14 May 2021 4 minutes Read
The Motorpoint Arena in Cardiff. Photo Seth Whales, licensed under CC BY-SA 3.0

Alex Seabrook, local democracy reporter

Cardiff’s Motorpoint Arena could be demolished as part of major plans to create a ‘canal quarter’ in the city centre.

Cardiff council is discussing with Live Nation, the leaseholders of the Motorpoint, about the arena’s future, which could see the building knocked down and the land redeveloped.

Live Nation will run the new arena planned for Cardiff Bay which is set to be twice the size of the Motorpoint.

If the new arena goes ahead, Cardiff council said Live Nation “will have to consider the future use of the Motorpoint”.

The canal quarter plans could see the entire area around Churchill Way radically change in the next few years. A masterplan for the area will likely be approved by the cabinet next Thursday.

A canal underneath Churchill Way, called the Bute dock feeder, would be reopened. Initially the canal will be opened along the top half of the street, but the plan is to eventually open it all the way down to Tyndall Street.

The first phase of the plans also includes an amphitheatre for outdoor performances and benches along the reopened canal.

Councillor Russell Goodway, cabinet member for investment and development, said: “We can’t get away from the fact that the pandemic has hit our city centres hard. Many jobs have been lost across the retail and hospitality sector already.

‘Opportunity’

“This is why we have to seize every opportunity we have to safeguard people’s livelihoods. We have an opportunity to work with private-sector partners to create a new district, which will not only improve this part of the city, but also deliver vital jobs for people who live here.

“The canal quarter could become a successful, high-density, mixed use development, attracting homes, hotels, hospitality, high-quality offices, leisure and retail units.”

Discussions between the council and landowners in the area are already taking place. The council is comparing the project to building St David’s Centre and Central Square.

Demolishing the Motorpoint could form part of the canal quarter plans, as the council owns the land but is considering whether to keep the arena, repurpose the building, or demolish it and redevelop the site.

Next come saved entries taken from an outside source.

-- ==== Sys2Proof/Safety.lean ====
section
/-! DEFINITION. What counts as a safe run of the device: every waiting command names something the device has, and the
memory and the register file are in their canonical form, so that equal contents are equal data. -/

namespace Sys2Proof.Machine

open Sys2Proof

/-- Memory cells and stored registers in canonical form (log entry 3). -/
def State.canonical (s : State) : Prop := Memory.wf s.mem.cells ∧ Map.sorted s.regs = true

/-- Every waiting command is well formed. -/
def State.queueOk (s : State) : Bool := s.pending.all Instr.wellFormed

/-- A state from which a step goes on. -/
def State.safe (s : State) : Prop := s.canonical ∧ s.queueOk = true

/-- The outcome is a next state. -/
def goesOn (o : Host.Outcome State Fault Refusal) : Prop :=
  match o with
  | .next _ => True
  | .fault _ => False
  | .refused _ => False

end Sys2Proof.Machine
end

The Motorpoint, also known as Cardiff International Arena, has a standing capacity of 7,500 people. It was first opened in 1993 by Shirley Bassey. The planned arena at the Bay would have double the capacity at 15,000, and is due to open in 2024.

Canal quarter plans for Churchill Way in Cardiff . Picture Cardiff council.

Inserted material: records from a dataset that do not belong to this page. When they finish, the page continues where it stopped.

/-- An abandoned unit runs nothing, and is otherwise as it was. -/
theorem getUnit_abandonRun (g u : Nat) (r : Run) (s : State) :
    getUnit (abandonRun g u r s) g u = { getUnit s g u with run := none } := by
  rw [abandonRun, getUnit_modUnit_same, getUnit_congr (freeBufs_units g r.outs s).2]

theorem abandonRun_groupsOnly (g u : Nat) (r : Run) (s : State) : GroupsOnly s (abandonRun g u r s) :=
  (freeBufs_units g r.outs s).1.trans rfl

/-- The invocation running on unit k abandoned and first in the order again, and the spare covering k. -/
def takenOver (g k : Nat) (r : Run) (s : State) : State :=
  modGroup (modUnit (abandonRun g k r s) g k (fun x => { x with order := r.inv :: x.order })) g
    (fun gr => { gr with covering := true, coverUnit := BitVec.ofNat 2 k, taking := none })

theorem takenOver_groupsOnly (g k : Nat) (r : Run) (s : State) : GroupsOnly s (takenOver g k r s) :=
  (abandonRun_groupsOnly g k r s).trans rfl

theorem getUnit_takenOver (g k : Nat) (r : Run) (s : State) :
    getUnit (takenOver g k r s) g k = { getUnit s g k with run := none, order := r.inv :: (getUnit s g k).order } := by
  have hunits : (getGroup (takenOver g k r s) g).units =
      (getGroup (modUnit (abandonRun g k r s) g k (fun x => { x with order := r.inv :: x.order })) g).units := by
    rw [takenOver, getGroup_modGroup_same]
  rw [getUnit_congr hunits, getUnit_modUnit_same, getUnit_abandonRun]

theorem spareTakeover_covers {g k : Nat} {r : Run} {s : State} (ht : (getGroup s g).taking = some k)
    (hi : (getUnit s g 4).run = none) (hr : (getUnit s g k).run = some r) :
    RecordsOnly (takenOver g k r s) (spareTakeover g s) := by
  simp only [spareTakeover, ht, hi, hr, Option.isSome_none, Bool.false_eq_true, if_false]
  exact (logEv_recordsOnly ..).trans (count_recordsOnly ..)

/-- An epoch below the stored one is refused, and only the status shown changes (R152). -/
theorem spareCtrlWrite_stale {g : Nat} {v : W64} {s : State} (h : fld v 63 32 < (getGroup s g).spareEpoch.toNat) :
    spareCtrlWrite g v s = (.epochStale, modGroup s g fun gr => { gr with spareStatus := .epochStale }) := by
  have he : BitVec.ofNat 32 (fld v 63 32) < (getGroup s g).spareEpoch := by
    rw [BitVec.lt_def, toNat_ofNat_fld v 63 32]
    exact h
  simp [spareCtrlWrite, he, modGroup]

/-- The group once a takeover of unit `fld v 1 0` has begun. -/
def takeoverBegun (g : Nat) (v : W64) (s : State) : State :=
  modGroup s g fun gr => { gr with
    spareStatus := .ok, spareEpoch := BitVec.ofNat 32 (fld v 63 32), taking := some (fld v 1 0) }

/-- With no unit covered and none being taken over, the takeover of the unit named begins. -/
theorem spareCtrlWrite_begins {g : Nat} {v : W64} {s : State} (h : (getGroup s g).spareEpoch.toNat ≤ fld v 63 32)
    (hc : (getGroup s g).covering = false) (ht : (getGroup s g).taking = none) :
    (spareCtrlWrite g v s).1 = .ok ∧ RecordsOnly (takeoverBegun g v s) (spareCtrlWrite g v s).2 := by
  have he : ¬ BitVec.ofNat 32 (fld v 63 32) < (getGroup s g).spareEpoch := by
    rw [BitVec.lt_def, toNat_ofNat_fld v 63 32]
    exact Nat.not_lt.mpr h
  simp only [spareCtrlWrite, he, hc, ht, if_false, Bool.false_eq_true, true_and, Option.isNone_none, and_self, if_true]
  split
  · exact mirrorEpochs_recordsOnly _
  · exact .refl _

/-- Settles O25: each command comes to one operation of the memory part or of the group, and to records of it. -/
theorem sparesTakeOver : Obligations.SparesTakeOver := by
  unfold Obligations.SparesTakeOver
  refine ⟨⟨?hbm, ?ddr, ?sram, ?spare, ?copyDone⟩, ?ctrl, ?takeover⟩
  case hbm =>
    intro st pc s hst hon hp k i hw
    have hs := patrolSlot_unmarked (site := .hbm st pc) (s := s) (by simp [scrubOn, bitAt, hon, hp])
      (show 0 < 1152 * 2 ^ 20 / 256 by decide) hw
    exact (if_pos hst).trans (congrArg Host.Outcome.next hs)
  case ddr =>
    intro ch s hon hp hwin hgb k n i hw
    have hn : scrubGranules s (.ddr ch) = n := by
      change s.bpm.ddrGb.toNat * 2 ^ 30 / 256 = s.bpm.ddrGb.toNat * 4194304
      omega
    have hi : scrubGranule (.ddr ch) s = i := by
      rw [scrubGranule, hn]
      rfl
    have hpos : 0 < scrubGranules s (.ddr ch) := by omega
    have hs := patrolSlot_unmarked (site := .ddr ch) (s := s) (by simp [scrubOn, bitAt, hon, hp, hwin]) hpos
      (by rw [hi]; exact hw)
    rw [hi, hn] at hs
    exact congrArg Host.Outcome.next hs
  case sram =>
    intro s hon hp ht hc
    exact congrArg Host.Outcome.next (sramScrub_clean hon hp ht hc)
  case spare =>
    intro v s hp hr hst st pc answered
    have hexec : exec (.hbmSpareWrite v) s = _ := hostCmd_running (op := hbmSpareWrite v) hp hr
    have hanswer : ∀ x, spareAnswer st pc s = (x, false) → exec (.hbmSpareWrite v) s = .next (answered x) := by
      intro x hx
      rw [hexec, hbmSpareWrite_answered hst hx]
      rfl
    refine ⟨fun h => hanswer _ (spareAnswer_spared h), fun h => ⟨fun hc hn => ?_,
      fun hc hn => hanswer _ (spareAnswer_full h hc hn), fun c hc => hanswer _ (spareAnswer_copying h hc)⟩⟩
    rw [hexec, hbmSpareWrite_starts hst (spareAnswer_free h hc hn)]
    have hrec := mirrorEpochs_recordsOnly { s with bpm := copyStarted v s.bpm }
    refine ⟨_, rfl, ?_⟩
    rw [withStatus_bpm, withStatus_mem, withStatus_regs, withStatus_groups, hrec.bpm_eq]
    exact ⟨rfl, rfl, toNat_ofNat_fld v 63 32, rfl, rfl, rfl, hrec.mem_eq, hrec.regs_eq, hrec.groups_eq⟩
  case copyDone =>
    intro st pc s hc hpc hf
    obtain ⟨args, hdone⟩ := spareCopyDone_ends hc hf
    obtain ⟨hspared, hregs, hgroups⟩ := copyRead_frame st pc s
    refine ⟨_, congrArg Host.Outcome.next hdone, ?_⟩
    simp only [isSpared, logEv_bpm, logEv_regs, logEv_groups, logEv_mem]
    refine ⟨rfl, rfl, ?_, fun st' pc' h => ?_, hregs, hgroups, copyRead_mem_of_unmarked⟩
    · simp [copyEnded, getLsbD_twoPow hpc]
    · simp only [copyEnded, getD_set_or, hspared, h, Bool.true_or]
  case ctrl =>
    intro g v s hp hr hfence
    have hexec : exec (.stnSpareCtrlWrite g v) s = _ :=
      hostCmd_running (op := unfenced (spareCtrlWrite g.toNat v)) hp hr
    rw [unfenced_free hfence] at hexec
    rw [hexec]
    refine ⟨fun hlt => ?_, fun hle hcov htak => ?_⟩
    · rw [spareCtrlWrite_stale hlt]
      refine ⟨_, rfl, rfl, ?_⟩
      rw [getGroup_withStatus, getGroup_modGroup_same]
      exact ⟨rfl, rfl, rfl⟩
    · obtain ⟨hok, hrec⟩ := spareCtrlWrite_begins hle hcov htak
      refine ⟨_, rfl, hok, ?_⟩
      rw [getGroup_withStatus, getGroup_congr hrec.groups_eq, takeoverBegun, getGroup_modGroup_same]
      exact ⟨rfl, toNat_ofNat_fld v 63 32, rfl, hrec.mem_eq, hrec.regs_eq⟩
  case takeover =>
    intro g k r s ht hk hi hr
    have hrec := spareTakeover_covers ht hi hr
    have hgroup := getGroup_congr hrec.groups_eq g.toNat
    have hfull := takenOver_groupsOnly g.toNat k r s
    have hcover : (BitVec.ofNat 2 k).toNat = k := by
      rw [BitVec.toNat_ofNat]
      omega
    refine ⟨_, rfl, ?_⟩
    rw [getUnit_congr (congrArg GroupSt.units hgroup), getUnit_takenOver, hgroup, takenOver, getGroup_modGroup_same]
    exact ⟨rfl, rfl, rfl, rfl, hcover, rfl, hrec.mem_eq.trans hfull.mem_eq, hrec.regs_eq.trans hfull.regs_eq⟩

Work on Churchill Way could start this summer, and would see the northern half of the road closed off between Queen Street and Bridge Street. That stretch is currently often used by taxis and buses. The taxi rank would move further south down the street.

Walking, cycling and bus routes would be improved in the wider canal quarter area. The plans also include improving the linking up of lanes around the area, including Bridge Street, David Street, Charles Street, Tredegar Street, Guildford Crescent and Barrack Lane.

Investment

Cllr Goodway said: “This will require significant investment and will need to be funded in part through private sector contributions and investment. We can’t do it alone. We will need to work with private-sector partners to realise the plan.

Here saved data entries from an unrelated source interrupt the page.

-- ==== Sys2Proof/Machine/Completion.lean ====
section
/-! DEFINITION. The cost of each opcode and the completion of an instruction (spec/40_engine_cycle.md R116, R117, R125). -/

namespace Sys2Proof.Machine

/-- R115: what an execute step returns: no request, or the I/O request of a blocking call. -/
inductive IoRequest where
  | none
  | input
  | output
deriving DecidableEq, Repr

/-- R125: `Cost(op)`. -/
def cost (op : Nat) : Nat :=
  match op with
  | 0 => 12
  | 1 => 3
  | 2 => 3
  | 3 => 6
  | 4 => 6
  | 5 => 2
  | 6 => 2
  | 7 => 4
  | 8 => 4
  | 9 => 4
  | 10 => 2
  | 11 => 2
  | 12 => 12
  | _ => 0

/-- R116: whether a charged instruction ends the invocation, and with which status: halt first, then I/O, then budget. -/
def exitAfter (op : Nat) (io : IoRequest) (s : State) : Option ExitStatus :=
  if op = 0 then some .halted
  else if io = .input then some .startOfInput
  else if io = .output then some .startOfOutput
  else if s.budget ≤ 0 then some .timeSliceExpired
  else none

/-- The invocation ends with `st`, or goes on. -/
def exitOrContinue (st : Option ExitStatus) (s : State) : State :=
  match st with
  | some st => endInvocation st s
  | none => s

/-- R116: `Complete(op, io)`. -/
def complete (op : Nat) (io : IoRequest) (s : State) : State :=
  exitOrContinue (exitAfter op io (s.charge (cost op))) (s.charge (cost op))

/-- R111, R117: the outcome of an instruction of opcode `op` whose execute step did `x`: completion, or, where it raised
a fault, the taking of that fault, which is not charged. -/
def finish (op : Nat) (x : Flow IoRequest) : Host.Outcome State Fault Refusal :=
  match x with
  | .go io s => .next (complete op io s)
  | .raise c s => .next (takeFault c s)
  | .stop f => .fault f
  | .refuse r => .refused r

end Sys2Proof.Machine
end

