-- ==== Sys2Proof/Machine/Stack.lean ====
section
/-! DEFINITION. PUSH and POP (spec/44_stack.md R200 to R205). -/

namespace Sys2Proof.Machine

/-- R201: the push of `v`: the cell `sp + 1` is checked, then written, then `sp` moves to it (D19). -/
def pushWord (v : Int) (s : State) : Flow IoRequest :=
  if HeapAddr (s.sp + 1) then (store (s.sp + 1) v s).bind fun _ s => .go .none (s.setSp (s.sp + 1))
  else .raise .stackOverflow s

/-- R201: PUSH. -/
def execPush (o : Operand) (s : State) : Host.Outcome State Fault Refusal :=
  finish 10 ((resolve o s).bind fun dv s => pushWord dv.2 s)

/-- R202: the pop into `d`: the cell `sp` is checked, then read, then `sp` is decremented, then `d` is written (D20). -/
def popInto (d : Dest) (s : State) : Flow IoRequest :=
  if HeapAddr s.sp then
    (load s.sp s).bind fun v s => (writeDest d v (s.setSp (s.sp - 1))).bind fun _ s => .go .none s
  else .raise .stackUnderflow s

/-- R202: POP; operand 1 is resolved in full first. -/
def execPop (d : Operand) (s : State) : Host.Outcome State Fault Refusal :=
  finish 11 ((resolve d s).bind fun dv s => popInto dv.1 s)

end Sys2Proof.Machine
end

“Just as we did when we brought forward the St David’s Centre on the Hayes, enabled the Millennium Stadium to stay in the city centre and made Central Square a reality.

 “We are confident the opening up of the canals and the proper use and integration of the many tight knit streets and lanes in the area will see the canal quarter develop a really distinct personality in the city centre, somewhere people will want to visit and spend time in.

“The canal quarter area is made up of numerous landowners and interests and therefore the council will necessarily have a significant leadership role in bringing together a co-ordinated development strategy for the benefit of the city as a whole.

“We want to hear the public’s opinion on the masterplan. The public’s view will help shape our conversations with landowners and stakeholders. Initial talks have already taken place, but it’s important now that we look to firm up interest in the masterplan.”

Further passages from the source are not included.